## WORK TO COMPLETE
When you reach the line containing "Host.Outcome State Fault Refusal := s.engPlain (.tmm ac" in the entries below, begin reproducing lines exactly, and stop once the line containing "def execAcfg (ac" is done.

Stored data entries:
========

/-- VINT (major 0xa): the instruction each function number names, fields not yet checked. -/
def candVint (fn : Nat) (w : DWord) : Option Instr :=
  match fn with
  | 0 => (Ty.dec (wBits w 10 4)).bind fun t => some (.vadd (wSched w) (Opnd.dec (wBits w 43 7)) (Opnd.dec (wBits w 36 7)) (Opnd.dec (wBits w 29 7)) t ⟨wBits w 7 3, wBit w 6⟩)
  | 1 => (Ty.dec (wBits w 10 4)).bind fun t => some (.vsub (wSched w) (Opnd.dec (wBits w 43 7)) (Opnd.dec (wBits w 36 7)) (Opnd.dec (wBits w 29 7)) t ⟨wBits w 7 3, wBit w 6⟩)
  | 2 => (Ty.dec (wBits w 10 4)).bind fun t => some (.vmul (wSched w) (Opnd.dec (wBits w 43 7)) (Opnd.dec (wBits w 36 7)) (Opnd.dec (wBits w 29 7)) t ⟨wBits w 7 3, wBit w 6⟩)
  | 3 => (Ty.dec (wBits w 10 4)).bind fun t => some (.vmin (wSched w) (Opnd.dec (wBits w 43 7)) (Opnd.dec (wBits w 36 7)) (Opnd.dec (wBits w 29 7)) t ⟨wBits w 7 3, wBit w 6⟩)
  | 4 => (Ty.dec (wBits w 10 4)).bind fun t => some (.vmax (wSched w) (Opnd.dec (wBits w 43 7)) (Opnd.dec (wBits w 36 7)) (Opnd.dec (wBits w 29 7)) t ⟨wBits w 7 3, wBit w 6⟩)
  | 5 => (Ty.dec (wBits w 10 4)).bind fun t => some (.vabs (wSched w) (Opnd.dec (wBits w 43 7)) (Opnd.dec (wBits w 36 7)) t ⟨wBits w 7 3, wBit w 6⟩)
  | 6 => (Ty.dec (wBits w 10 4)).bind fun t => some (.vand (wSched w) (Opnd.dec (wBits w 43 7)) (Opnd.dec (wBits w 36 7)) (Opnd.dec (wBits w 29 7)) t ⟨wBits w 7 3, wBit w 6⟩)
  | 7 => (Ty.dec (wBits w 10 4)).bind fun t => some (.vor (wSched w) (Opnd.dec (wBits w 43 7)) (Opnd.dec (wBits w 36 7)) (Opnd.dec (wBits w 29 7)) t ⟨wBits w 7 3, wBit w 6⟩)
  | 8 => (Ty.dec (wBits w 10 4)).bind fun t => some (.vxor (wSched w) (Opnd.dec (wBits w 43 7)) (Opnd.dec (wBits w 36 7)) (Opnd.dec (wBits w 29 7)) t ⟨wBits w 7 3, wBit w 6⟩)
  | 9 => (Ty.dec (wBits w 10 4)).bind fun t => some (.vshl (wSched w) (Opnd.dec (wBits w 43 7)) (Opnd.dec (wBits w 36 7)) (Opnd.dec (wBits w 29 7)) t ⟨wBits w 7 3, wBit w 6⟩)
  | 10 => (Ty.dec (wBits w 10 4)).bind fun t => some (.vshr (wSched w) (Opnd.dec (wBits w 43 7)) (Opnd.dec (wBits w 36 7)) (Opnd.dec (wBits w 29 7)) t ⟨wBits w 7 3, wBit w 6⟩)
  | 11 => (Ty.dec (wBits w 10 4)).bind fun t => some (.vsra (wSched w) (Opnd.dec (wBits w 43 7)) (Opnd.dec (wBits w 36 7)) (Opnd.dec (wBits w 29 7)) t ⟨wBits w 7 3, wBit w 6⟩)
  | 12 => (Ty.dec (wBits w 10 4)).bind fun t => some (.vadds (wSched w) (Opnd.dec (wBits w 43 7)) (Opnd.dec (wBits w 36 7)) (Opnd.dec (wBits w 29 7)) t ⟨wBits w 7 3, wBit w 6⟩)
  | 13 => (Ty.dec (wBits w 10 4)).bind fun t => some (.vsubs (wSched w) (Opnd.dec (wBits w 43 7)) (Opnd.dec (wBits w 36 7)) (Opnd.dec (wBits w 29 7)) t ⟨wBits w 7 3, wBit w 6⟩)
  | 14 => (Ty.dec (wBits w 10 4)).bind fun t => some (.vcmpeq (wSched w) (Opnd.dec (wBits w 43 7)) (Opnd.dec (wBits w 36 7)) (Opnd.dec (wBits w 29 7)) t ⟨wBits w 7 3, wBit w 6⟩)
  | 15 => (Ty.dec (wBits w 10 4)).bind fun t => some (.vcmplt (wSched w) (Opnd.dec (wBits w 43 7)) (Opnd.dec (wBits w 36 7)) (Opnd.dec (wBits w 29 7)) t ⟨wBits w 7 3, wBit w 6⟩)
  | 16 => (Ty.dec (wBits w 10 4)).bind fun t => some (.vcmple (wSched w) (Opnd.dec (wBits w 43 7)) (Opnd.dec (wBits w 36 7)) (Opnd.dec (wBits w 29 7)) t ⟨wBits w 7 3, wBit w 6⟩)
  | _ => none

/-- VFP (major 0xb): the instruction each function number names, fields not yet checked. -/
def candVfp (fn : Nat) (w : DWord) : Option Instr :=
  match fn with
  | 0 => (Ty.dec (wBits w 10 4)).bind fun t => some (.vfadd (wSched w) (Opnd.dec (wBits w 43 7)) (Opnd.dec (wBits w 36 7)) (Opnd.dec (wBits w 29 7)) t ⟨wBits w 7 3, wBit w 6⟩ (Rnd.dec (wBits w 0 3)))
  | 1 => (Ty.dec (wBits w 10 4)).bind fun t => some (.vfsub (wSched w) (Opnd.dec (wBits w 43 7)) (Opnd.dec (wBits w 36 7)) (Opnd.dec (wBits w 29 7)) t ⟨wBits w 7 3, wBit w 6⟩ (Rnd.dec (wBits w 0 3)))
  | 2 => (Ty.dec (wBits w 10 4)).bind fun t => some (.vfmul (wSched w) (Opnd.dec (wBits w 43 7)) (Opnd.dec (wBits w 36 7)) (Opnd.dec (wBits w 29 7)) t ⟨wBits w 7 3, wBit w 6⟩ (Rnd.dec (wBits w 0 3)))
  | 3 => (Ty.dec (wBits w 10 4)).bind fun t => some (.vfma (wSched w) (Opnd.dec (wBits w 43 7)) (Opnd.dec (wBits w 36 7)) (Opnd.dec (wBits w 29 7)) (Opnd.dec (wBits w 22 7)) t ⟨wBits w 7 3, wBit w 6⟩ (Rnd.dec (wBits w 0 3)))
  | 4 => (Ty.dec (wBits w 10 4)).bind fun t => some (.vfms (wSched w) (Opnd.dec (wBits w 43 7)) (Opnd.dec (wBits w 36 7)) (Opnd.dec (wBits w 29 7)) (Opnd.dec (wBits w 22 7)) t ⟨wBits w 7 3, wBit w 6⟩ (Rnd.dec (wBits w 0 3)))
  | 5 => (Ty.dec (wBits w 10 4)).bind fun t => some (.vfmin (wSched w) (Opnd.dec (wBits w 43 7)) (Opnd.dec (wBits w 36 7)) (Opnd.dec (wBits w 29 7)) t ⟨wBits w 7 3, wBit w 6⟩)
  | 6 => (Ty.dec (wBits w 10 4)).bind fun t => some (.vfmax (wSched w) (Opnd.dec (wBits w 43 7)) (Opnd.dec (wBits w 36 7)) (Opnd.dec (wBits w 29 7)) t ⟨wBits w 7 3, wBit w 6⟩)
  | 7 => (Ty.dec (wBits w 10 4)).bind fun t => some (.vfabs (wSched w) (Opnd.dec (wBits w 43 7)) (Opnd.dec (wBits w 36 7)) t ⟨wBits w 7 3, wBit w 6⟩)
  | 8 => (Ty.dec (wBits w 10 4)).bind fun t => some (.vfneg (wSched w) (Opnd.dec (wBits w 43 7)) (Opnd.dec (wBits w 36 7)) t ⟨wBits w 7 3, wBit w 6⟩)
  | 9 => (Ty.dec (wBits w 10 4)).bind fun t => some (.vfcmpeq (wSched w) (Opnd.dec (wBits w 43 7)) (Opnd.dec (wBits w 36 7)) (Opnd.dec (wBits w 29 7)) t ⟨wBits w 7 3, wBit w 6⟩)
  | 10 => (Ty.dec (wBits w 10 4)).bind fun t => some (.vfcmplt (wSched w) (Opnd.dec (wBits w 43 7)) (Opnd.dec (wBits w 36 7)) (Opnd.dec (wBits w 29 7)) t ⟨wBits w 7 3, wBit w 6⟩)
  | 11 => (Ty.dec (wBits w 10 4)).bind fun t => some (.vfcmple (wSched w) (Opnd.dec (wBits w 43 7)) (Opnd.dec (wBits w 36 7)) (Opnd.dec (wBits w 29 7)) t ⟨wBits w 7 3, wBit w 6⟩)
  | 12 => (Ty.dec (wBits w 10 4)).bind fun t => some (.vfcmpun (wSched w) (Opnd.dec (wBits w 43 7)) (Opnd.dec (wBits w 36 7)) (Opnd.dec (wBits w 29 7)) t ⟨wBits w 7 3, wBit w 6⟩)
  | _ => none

========

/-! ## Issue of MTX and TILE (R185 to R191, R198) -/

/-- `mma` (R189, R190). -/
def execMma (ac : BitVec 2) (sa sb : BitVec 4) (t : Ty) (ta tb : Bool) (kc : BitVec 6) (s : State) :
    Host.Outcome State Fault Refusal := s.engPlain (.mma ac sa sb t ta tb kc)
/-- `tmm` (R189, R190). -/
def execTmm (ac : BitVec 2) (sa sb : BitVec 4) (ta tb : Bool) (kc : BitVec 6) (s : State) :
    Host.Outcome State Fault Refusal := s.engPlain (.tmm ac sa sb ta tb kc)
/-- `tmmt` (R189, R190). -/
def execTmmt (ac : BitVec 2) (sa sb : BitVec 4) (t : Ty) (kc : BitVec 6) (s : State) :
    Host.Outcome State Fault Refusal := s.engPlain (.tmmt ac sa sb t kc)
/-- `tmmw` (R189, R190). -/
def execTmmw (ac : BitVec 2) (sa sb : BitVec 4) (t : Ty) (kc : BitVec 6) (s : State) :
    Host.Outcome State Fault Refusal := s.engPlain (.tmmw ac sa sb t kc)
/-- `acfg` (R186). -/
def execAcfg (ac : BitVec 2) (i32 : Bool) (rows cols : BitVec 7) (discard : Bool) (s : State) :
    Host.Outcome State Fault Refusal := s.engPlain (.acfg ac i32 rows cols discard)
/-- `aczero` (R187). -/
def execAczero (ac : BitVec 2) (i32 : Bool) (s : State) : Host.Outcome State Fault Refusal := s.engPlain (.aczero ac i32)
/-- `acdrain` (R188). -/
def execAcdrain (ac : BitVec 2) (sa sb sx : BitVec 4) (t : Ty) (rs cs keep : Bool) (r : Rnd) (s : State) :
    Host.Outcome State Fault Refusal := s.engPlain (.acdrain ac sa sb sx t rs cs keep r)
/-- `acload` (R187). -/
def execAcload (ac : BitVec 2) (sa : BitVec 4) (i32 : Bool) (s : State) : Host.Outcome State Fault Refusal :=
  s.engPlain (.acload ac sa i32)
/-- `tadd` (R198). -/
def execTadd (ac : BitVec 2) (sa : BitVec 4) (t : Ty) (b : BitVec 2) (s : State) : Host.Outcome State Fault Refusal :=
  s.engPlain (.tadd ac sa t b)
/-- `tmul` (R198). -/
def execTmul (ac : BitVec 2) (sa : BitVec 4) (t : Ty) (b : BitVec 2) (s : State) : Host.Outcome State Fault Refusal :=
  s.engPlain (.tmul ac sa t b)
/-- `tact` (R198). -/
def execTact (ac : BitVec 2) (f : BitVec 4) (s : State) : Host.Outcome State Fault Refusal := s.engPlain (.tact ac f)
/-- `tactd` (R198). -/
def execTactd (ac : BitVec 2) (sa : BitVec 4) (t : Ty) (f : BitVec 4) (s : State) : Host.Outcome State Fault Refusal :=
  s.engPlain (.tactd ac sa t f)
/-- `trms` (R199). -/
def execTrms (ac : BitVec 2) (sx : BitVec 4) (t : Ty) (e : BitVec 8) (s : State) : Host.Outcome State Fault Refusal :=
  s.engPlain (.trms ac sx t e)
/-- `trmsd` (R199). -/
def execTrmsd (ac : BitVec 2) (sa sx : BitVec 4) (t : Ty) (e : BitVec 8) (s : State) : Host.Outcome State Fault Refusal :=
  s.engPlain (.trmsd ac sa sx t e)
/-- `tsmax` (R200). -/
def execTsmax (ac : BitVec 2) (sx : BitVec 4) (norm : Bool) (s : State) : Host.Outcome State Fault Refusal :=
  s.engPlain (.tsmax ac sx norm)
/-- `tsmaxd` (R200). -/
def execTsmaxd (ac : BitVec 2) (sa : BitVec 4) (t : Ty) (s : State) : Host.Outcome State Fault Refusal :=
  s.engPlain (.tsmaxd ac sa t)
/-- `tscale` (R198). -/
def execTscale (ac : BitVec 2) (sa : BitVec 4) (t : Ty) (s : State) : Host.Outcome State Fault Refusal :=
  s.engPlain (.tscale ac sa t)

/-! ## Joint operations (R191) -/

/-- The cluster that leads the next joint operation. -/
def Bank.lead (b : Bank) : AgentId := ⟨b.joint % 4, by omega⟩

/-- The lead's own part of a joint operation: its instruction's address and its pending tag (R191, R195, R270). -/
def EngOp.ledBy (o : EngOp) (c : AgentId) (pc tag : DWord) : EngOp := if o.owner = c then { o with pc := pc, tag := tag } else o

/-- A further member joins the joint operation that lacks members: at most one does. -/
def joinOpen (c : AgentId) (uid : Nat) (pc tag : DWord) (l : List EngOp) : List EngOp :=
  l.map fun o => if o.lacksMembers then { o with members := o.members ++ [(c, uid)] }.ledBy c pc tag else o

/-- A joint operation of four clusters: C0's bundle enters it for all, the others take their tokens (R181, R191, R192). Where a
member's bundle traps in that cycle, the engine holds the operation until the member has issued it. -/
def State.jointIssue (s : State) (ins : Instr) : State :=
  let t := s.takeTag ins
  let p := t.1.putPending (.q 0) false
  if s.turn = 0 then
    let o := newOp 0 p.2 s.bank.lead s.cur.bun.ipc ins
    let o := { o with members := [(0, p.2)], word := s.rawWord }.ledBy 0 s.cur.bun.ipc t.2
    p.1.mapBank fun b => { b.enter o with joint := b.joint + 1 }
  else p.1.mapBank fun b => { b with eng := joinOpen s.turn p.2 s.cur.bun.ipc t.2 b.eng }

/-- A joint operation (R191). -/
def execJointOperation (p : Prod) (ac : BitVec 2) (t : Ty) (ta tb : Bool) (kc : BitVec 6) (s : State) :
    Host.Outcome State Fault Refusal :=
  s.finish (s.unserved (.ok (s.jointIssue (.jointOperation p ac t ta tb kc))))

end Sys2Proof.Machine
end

========

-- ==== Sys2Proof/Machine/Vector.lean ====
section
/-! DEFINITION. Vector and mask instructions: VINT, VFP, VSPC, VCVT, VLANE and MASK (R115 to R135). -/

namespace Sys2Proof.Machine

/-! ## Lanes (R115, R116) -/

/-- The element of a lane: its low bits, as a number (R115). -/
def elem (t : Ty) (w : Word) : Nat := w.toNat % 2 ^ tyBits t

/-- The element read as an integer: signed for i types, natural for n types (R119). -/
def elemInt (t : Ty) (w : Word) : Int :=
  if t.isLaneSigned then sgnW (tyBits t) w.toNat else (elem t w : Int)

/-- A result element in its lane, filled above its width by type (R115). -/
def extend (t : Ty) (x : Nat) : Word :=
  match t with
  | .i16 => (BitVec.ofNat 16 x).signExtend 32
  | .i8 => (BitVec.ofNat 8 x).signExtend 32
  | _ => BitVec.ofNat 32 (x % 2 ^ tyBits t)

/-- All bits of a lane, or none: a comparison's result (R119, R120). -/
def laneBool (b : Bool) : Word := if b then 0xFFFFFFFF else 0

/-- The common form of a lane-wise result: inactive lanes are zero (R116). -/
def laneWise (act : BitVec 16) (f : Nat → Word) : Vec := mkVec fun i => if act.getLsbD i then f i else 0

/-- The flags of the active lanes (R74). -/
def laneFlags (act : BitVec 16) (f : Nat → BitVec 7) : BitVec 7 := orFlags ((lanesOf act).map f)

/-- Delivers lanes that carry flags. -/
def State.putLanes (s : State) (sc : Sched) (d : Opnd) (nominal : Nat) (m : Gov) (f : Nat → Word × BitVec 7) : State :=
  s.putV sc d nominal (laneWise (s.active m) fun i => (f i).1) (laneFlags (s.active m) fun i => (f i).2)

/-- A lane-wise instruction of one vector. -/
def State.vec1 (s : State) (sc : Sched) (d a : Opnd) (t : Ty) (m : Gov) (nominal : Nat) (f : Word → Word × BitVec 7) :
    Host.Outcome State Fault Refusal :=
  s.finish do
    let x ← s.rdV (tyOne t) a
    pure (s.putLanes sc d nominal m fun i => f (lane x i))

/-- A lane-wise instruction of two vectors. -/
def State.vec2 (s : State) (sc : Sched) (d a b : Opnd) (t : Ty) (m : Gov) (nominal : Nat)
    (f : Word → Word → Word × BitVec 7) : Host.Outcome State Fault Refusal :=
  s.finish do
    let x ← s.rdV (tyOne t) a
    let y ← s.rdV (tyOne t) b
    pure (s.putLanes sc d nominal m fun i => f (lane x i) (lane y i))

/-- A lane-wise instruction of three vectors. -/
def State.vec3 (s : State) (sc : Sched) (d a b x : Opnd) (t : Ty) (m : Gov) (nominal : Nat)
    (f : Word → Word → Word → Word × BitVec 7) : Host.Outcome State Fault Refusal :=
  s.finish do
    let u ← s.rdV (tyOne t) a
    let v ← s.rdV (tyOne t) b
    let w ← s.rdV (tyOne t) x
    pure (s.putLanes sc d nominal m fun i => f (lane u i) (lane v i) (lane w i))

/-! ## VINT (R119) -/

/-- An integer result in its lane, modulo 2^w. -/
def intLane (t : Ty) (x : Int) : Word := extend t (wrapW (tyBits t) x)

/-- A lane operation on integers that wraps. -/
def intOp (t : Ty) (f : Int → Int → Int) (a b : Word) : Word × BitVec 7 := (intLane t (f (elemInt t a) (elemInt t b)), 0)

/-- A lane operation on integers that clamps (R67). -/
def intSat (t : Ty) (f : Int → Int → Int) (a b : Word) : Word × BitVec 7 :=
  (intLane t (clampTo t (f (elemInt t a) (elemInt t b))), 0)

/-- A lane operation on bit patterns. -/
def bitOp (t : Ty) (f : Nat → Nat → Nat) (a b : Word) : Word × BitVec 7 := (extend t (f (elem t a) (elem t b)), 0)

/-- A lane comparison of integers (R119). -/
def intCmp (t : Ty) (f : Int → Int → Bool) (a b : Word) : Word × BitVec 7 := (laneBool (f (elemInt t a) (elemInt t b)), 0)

========

## ANSWER SECTION
    Host.Outcome State Fault Refusal := s.engPlain (.tmm ac sa sb ta tb kc)
/-- `tmmt` (R189, R190). -/
def execTmmt (ac : BitVec 2) (sa sb : BitVec 4) (t : Ty) (kc : BitVec 6) (s : State) :
    Host.Outcome State Fault Refusal := s.engPlain (.tmmt ac sa sb t kc)
/-- `tmmw` (R189, R190). -/
def execTmmw (ac : BitVec 2) (sa sb : BitVec 4) (t : Ty) (kc : BitVec 6) (s : State) :
    Host.Outcome State Fault Refusal := s.engPlain (.tmmw ac sa sb t kc)
/-- `acfg` (R186). -/
def execAcfg (ac : BitVec 2) (i32 : Bool) (rows cols : BitVec 7) (discard : Bool) (s : State) :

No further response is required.